Belgarath seemed not to sleep at all once they entered the forest. Each evening, as Silk and Garion wearily rolled themselves in their blankets, the old sorcerer threaded his way back into the shadowy trees and disappeared. Once, several hours past dusk on a night filled with starlight, Garion awoke briefly and heard the loping touch of paws skittering lightly across a leaf carpeted clearing; even as he drifted back to sleep, he understood. The great silver wolf who was his grandfather roamed the night, scouring the surrounding forest for any hint of pursuit or danger.

The old man’s nocturnal roamings were as silent as smoke, but they did not pass unnoticed. Early one morning, before the sun rose and while the trees were still hazy and half obscured by ground fog, several shadowy shapes drifted among the dark trunks and stopped not far away. Garion, who had just risen and was preparing to stir up the fire, froze half bent over. As he slowly straightened, he could feel eyes on him, and his skin prickled peculiarly. Perhaps ten feet away stood a huge, dark gray wolf. The wolf’s expression was serious, and its eyes were as yellow as sunlight. There was an unspoken question in those golden eyes, and Garion realized that he understood that question.
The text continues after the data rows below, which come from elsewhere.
theorem execDieReadyTimeout_fits (c : ℕ) (d : ℕ) (late : Bool) {s t : State} (h : execDieReadyTimeout c d late s = .next t)
    (hz : s.Fits) : t.Fits := by
  unfold execDieReadyTimeout at h
  cases h
  with_reducible repeat' first
    | assumption | apply State.dieTimeout_fits | intro t ht | extract_lets

theorem execFchRetrain_fits (p : Port) (c : ℕ) {s t : State} (h : execFchRetrain p c s = .next t) (hz : s.Fits) : t.Fits := by
  unfold execFchRetrain at h
  cases h
  with_reducible repeat' first
    | assumption | apply State.portBits_fits | intro t ht | extract_lets

theorem execFlashChannelTrained_fits (c : ℕ) (good : Bool) (found : List (Option DieFound)) {s t : State} (h :
    execFlashChannelTrained c good found s = .next t) (hz : s.Fits) : t.Fits := by
  unfold execFlashChannelTrained at h
  cases h
  with_reducible repeat' first
    | assumption | apply State.channelTrained_fits | intro t ht | extract_lets

theorem execFarrQBlock_fits (p : Port) (query : Word) {s t : State} (h : execFarrQBlock p query s = .next t) (hz : s.Fits) :
    t.Fits := by
  unfold execFarrQBlock at h
  cases h
  with_reducible repeat' first
    | assumption | apply State.portWord_fits | intro t ht | extract_lets

theorem execBlockLookupDone_fits {s t : State} (h : execBlockLookupDone s = .next t) (hz : s.Fits) : t.Fits :=
  fits_of (execBlockLookupDone_touches h) (by decide) (by decide) hz

theorem execMovStart_fits (p : Port) (c : ℕ) {s t : State} (h : execMovStart p c s = .next t) (hz : s.Fits) : t.Fits := by
  unfold execMovStart at h
  cases h
  with_reducible repeat' first
    | assumption | apply State.portWord_fits | intro t ht | extract_lets

theorem execMovAbort_fits (p : Port) (c : ℕ) {s t : State} (h : execMovAbort p c s = .next t) (hz : s.Fits) : t.Fits := by
  unfold execMovAbort at h
  cases h
  with_reducible repeat' first
    | assumption | apply State.portWord_fits | intro t ht | extract_lets

theorem execMove_fits (c : ℕ) {s t : State} (h : execMove c s = .next t) (hz : s.Fits) : t.Fits :=
  fits_of (execMove_touches c h) (by decide) (by decide) hz

theorem execSpread_fits (c : ℕ) {s t : State} (h : execSpread c s = .next t) (hz : s.Fits) : t.Fits :=
  fits_of (execSpread_touches c h) (by decide) (by decide) hz

theorem execLoop_fits (c : ℕ) {s t : State} (h : execLoop c s = .next t) (hz : s.Fits) : t.Fits :=
  fits_of (execLoop_touches c h) (by decide) (by decide) hz

theorem execWait_fits (c : ℕ) {s t : State} (h : execWait c s = .next t) (hz : s.Fits) : t.Fits :=
  fits_of (execWait_touches c h) (by decide) (by decide) hz

theorem execSignal_fits (c : ℕ) (cycle : ℕ) {s t : State} (h : execSignal c cycle s = .next t) (hz : s.Fits) : t.Fits :=
  fits_of (execSignal_touches c cycle h) (by decide) (by decide) hz

theorem execHalt_fits (c : ℕ) (cycle : ℕ) {s t : State} (h : execHalt c cycle s = .next t) (hz : s.Fits) : t.Fits :=
  fits_of (execHalt_touches c cycle h) (by decide) (by decide) hz

theorem execNop_fits (c : ℕ) {s t : State} (h : execNop c s = .next t) (hz : s.Fits) : t.Fits :=
  fits_of (execNop_touches c h) (by decide) (by decide) hz

theorem execIllegal_fits (c : ℕ) (cycle : ℕ) {s t : State} (h : execIllegal c cycle s = .next t) (hz : s.Fits) : t.Fits := by
  unfold execIllegal at h
  cases h
  with_reducible repeat' first
    | assumption | apply State.movIllegal_fits | intro t ht | extract_lets

theorem execPcRange_fits (c : ℕ) (cycle : ℕ) {s t : State} (h : execPcRange c cycle s = .next t) (hz : s.Fits) : t.Fits := by
  unfold execPcRange at h
  cases h
  with_reducible repeat' first
    | assumption | apply State.movPcRange_fits | intro t ht | extract_lets

theorem execPmUe_fits (c : ℕ) (cycle : ℕ) {s t : State} (h : execPmUe c cycle s = .next t) (hz : s.Fits) : t.Fits := by
  unfold execPmUe at h
  cases h
  with_reducible repeat' first
    | assumption | apply State.movPmUe_fits | intro t ht | extract_lets

theorem execMoverTransferDone_fits (c : ℕ) (hit : Option ℕ) (why : ℕ) {s t : State} (h : execMoverTransferDone c hit why s =
    .next t) (hz : s.Fits) : t.Fits := by
  unfold execMoverTransferDone at h
  cases h
  with_reducible repeat' first
    | assumption | apply State.transferDone_fits | intro t ht | extract_lets

theorem execWaitEnd_fits (c : ℕ) {s t : State} (h : execWaitEnd c s = .next t) (hz : s.Fits) : t.Fits :=
  fits_of (execWaitEnd_touches c h) (by decide) (by decide) hz

theorem execWaitTimeout_fits (c : ℕ) (cycle : ℕ) {s t : State} (h : execWaitTimeout c cycle s = .next t) (hz : s.Fits) :
    t.Fits := by
  unfold execWaitTimeout at h
  cases h
  with_reducible repeat' first
    | assumption | apply State.waitTimeout_fits | intro t ht | extract_lets

theorem execPmDataHiWrite_fits (p : Port) (hi : Word) {s t : State} (h : execPmDataHiWrite p hi s = .next t) (hz : s.Fits) :
    t.Fits := by
  unfold execPmDataHiWrite at h
  cases h
  with_reducible repeat' first
    | assumption | apply State.portWord_fits | intro t ht | extract_lets

theorem execPmDataLoRead_fits (p : Port) {s t : State} (h : execPmDataLoRead p s = .next t) (hz : s.Fits) : t.Fits := by
  unfold execPmDataLoRead at h
  cases h
  with_reducible repeat' first
    | assumption | apply State.portRead_fits | intro t ht | extract_lets

theorem execPmDataHiRead_fits (p : Port) {s t : State} (h : execPmDataHiRead p s = .next t) (hz : s.Fits) : t.Fits := by
  unfold execPmDataHiRead at h
  cases h
  with_reducible repeat' first
    | assumption | apply State.portRead_fits | intro t ht | extract_lets

theorem execCollectorDrain_fits (cycle : ℕ) {s t : State} (h : execCollectorDrain cycle s = .next t) (hz : s.Fits) : t.Fits :=
  fits_of (execCollectorDrain_touches cycle h) (by decide) (by decide) hz

theorem execMvgCpop_fits (p : Port) {s t : State} (h : execMvgCpop p s = .next t) (hz : s.Fits) : t.Fits := by
  unfold execMvgCpop at h
  cases h
  with_reducible repeat' first
    | assumption | apply State.portWord_fits | intro t ht | extract_lets

theorem execDramReadDone_fits (line : ℕ) (r : Requester) (o : ReadOutcome) (record : ℕ) {s t : State} (h : execDramReadDone
    line r o record s = .next t) (hz : s.Fits) : t.Fits := by
  unfold execDramReadDone at h
  cases h
  with_reducible repeat' first
    | assumption | apply State.dramReadDone_fits | intro t ht | extract_lets

theorem execRepairWrite_fits (line : ℕ) {s t : State} (h : execRepairWrite line s = .next t) (hz : s.Fits) : t.Fits :=
  fits_of (execRepairWrite_touches line h) (by decide) (by decide) hz

theorem execRefreshDue_fits (sc : ℕ) (lrank : ℕ) (queued : Bool) {s t : State} (h : execRefreshDue sc lrank queued s = .next
    t) (hz : s.Fits) : t.Fits :=
  fits_of (execRefreshDue_touches sc lrank queued h) (by decide) (by decide) hz

theorem execMr4Poll_fits (d : ℕ) (doubled : Bool) {s t : State} (h : execMr4Poll d doubled s = .next t) (hz : s.Fits) : t.Fits
    :=
  fits_of (execMr4Poll_touches d doubled h) (by decide) (by decide) hz

theorem execRankPowerDown_fits (d : ℕ) (r : ℕ) (late : Bool) {s t : State} (h : execRankPowerDown d r late s = .next t) (hz :
    s.Fits) : t.Fits :=
  fits_of (execRankPowerDown_touches d r late h) (by decide) (by decide) hz

theorem execRowIdleClose_fits (bank : ℕ) {s t : State} (h : execRowIdleClose bank s = .next t) (hz : s.Fits) : t.Fits :=
  fits_of (execRowIdleClose_touches bank h) (by decide) (by decide) hz

theorem execCaParityAlert_fits (sc : ℕ) {s t : State} (h : execCaParityAlert sc s = .next t) (hz : s.Fits) : t.Fits := by
  unfold execCaParityAlert at h
  cases h
  with_reducible repeat' first
    | assumption | apply State.caAlert_fits | intro t ht | extract_lets

theorem execCaAlertClear_fits (sc : ℕ) {s t : State} (h : execCaAlertClear sc s = .next t) (hz : s.Fits) : t.Fits :=
  fits_of (execCaAlertClear_touches sc h) (by decide) (by decide) hz

theorem execInPlaceRetrainDone_fits (sc : ℕ) (margin : Bool) {s t : State} (h : execInPlaceRetrainDone sc margin s = .next t)
    (hz : s.Fits) : t.Fits :=
  fits_of (execInPlaceRetrainDone_touches sc margin h) (by decide) (by decide) hz
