/-! ### setPers -/

@[simp] theorem State.setPers_mdl (x : Pers) : (s.setPers x).mdl = s.mdl := rfl
@[simp] theorem State.setPers_regs (x : Pers) : (s.setPers x).regs = s.regs := rfl
@[simp] theorem State.setPers_late (x : Pers) : (s.setPers x).late = s.late := rfl
@[simp] theorem State.setPers_latch (x : Pers) : (s.setPers x).latch = s.latch := rfl
@[simp] theorem State.setPers_now (x : Pers) : (s.setPers x).now = s.now := rfl
@[simp] theorem State.setPers_freeCtr (x : Pers) : (s.setPers x).freeCtr = s.freeCtr := rfl
@[simp] theorem State.setPers_dram (x : Pers) : (s.setPers x).dram = s.dram := rfl
@[simp] theorem State.setPers_cfgStore (x : Pers) : (s.setPers x).cfgStore = s.cfgStore := rfl
@[simp] theorem State.setPers_kept (x : Pers) : (s.setPers x).kept = s.kept := rfl
@[simp] theorem State.setPers_leases (x : Pers) : (s.setPers x).leases = s.leases := rfl
@[simp] theorem State.setPers_mgp (x : Pers) : (s.setPers x).mgp = s.mgp := rfl
@[simp] theorem State.setPers_flt (x : Pers) : (s.setPers x).flt = s.flt := rfl
@[simp] theorem State.setPers_recd (x : Pers) : (s.setPers x).recd = s.recd := rfl
@[simp] theorem State.setPers_rst (x : Pers) : (s.setPers x).rst = s.rst := rfl
@[simp] theorem State.setPers_pwr (x : Pers) : (s.setPers x).pwr = s.pwr := rfl
@[simp] theorem State.setPers_pers (x : Pers) : (s.setPers x).pers = x := rfl
@[simp] theorem State.setPers_save (x : Pers) : (s.setPers x).save = s.save := rfl
@[simp] theorem State.setPers_arr (x : Pers) : (s.setPers x).arr = s.arr := rfl
@[simp] theorem State.setPers_farr (x : Pers) : (s.setPers x).farr = s.farr := rfl
@[simp] theorem State.setPers_mov (x : Pers) : (s.setPers x).mov = s.mov := rfl
@[simp] theorem State.setPers_rstr (x : Pers) : (s.setPers x).rstr = s.rstr := rfl
@[simp] theorem State.setPers_hlk (x : Pers) : (s.setPers x).hlk = s.hlk := rfl
@[simp] theorem State.setPers_drc (x : Pers) : (s.setPers x).drc = s.drc := rfl
@[simp] theorem State.setPers_strt (x : Pers) : (s.setPers x).strt = s.strt := rfl
@[simp] theorem State.setPers_atol (x : Pers) : (s.setPers x).atol = s.atol := rfl
@[simp] theorem State.setPers_twl (x : Pers) : (s.setPers x).twl = s.twl := rfl
@[simp] theorem State.setPers_mbox (x : Pers) : (s.setPers x).mbox = s.mbox := rfl
@[simp] theorem State.setPers_svc (x : Pers) : (s.setPers x).svc = s.svc := rfl
@[simp] theorem State.setPers_tst (x : Pers) : (s.setPers x).tst = s.tst := rfl
@[simp] theorem State.setPers_dscr (x : Pers) : (s.setPers x).dscr = s.dscr := rfl
@[simp] theorem State.setPers_upk (x : Pers) : (s.setPers x).upk = s.upk := rfl
@[simp] theorem State.setPers_out (x : Pers) : (s.setPers x).out = s.out := rfl
@[simp] theorem State.setPers_pending (x : Pers) : (s.setPers x).pending = s.pending := rfl
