-- ==== Sys2Proof/Tests/Slice0.lean ====
section
/-! SUPPORT. The model's own tests: for every clause of the statements that has hypotheses a state and operands that meet them
all, an ill-formed term for each check, and a few results worked out from the spec. -/

open Sys2Proof Sys2Proof.Machine
set_option linter.unusedVariables false
set_option linter.style.longLine false
set_option Elab.async false

namespace Sys2Proof.Tests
“One wonders why you are doing that?”

“Doing what?” Garion asked politely, responding automatically in the language of wolves.

“Going about in that peculiar form.”

“It’s necessary to do it.”

“Ah.” With exquisite courtesy the wolf did not pursue the matter further. “One is curious to know if you don’t find it somewhat restricting,” he noted however.

“It’s not as bad as it looks – once one gets used to it.”

The wolf looked unconvinced. He sat down on his haunches. “One has seen the other one several times in the past few darknesses,” he said in the manner of wolves, “and one is curious to know why you and he have come into our range.”

Garion knew instinctively that his answer to that question was going to be very important. “We are going from one place to another,” he replied carefully. “It is not our intention to seek dens or mates in your range or to hunt the creatures that are yours.” He could not have explained how he knew what to say.

The wolf seemed satisfied with his response. “One would be pleased if you would present our esteem to the one with fur like frost,” he said formally. “One has noted that he is worthy of great respect.”

“One would be pleased to give him your words,” Garion responded, a bit surprised at how easily the elaborate phrasing came to him.

The wolf lifted his head and sniffed at the air. “It is time for us to hunt,” he said. “May you find what you seek.”

“May your hunt be successful,” Garion returned.

The wolf turned and padded back into the fog, followed by his companions.

“On the whole, you handled that rather well, Garion,” Belgarath said from the deep shadows of a nearby thicket.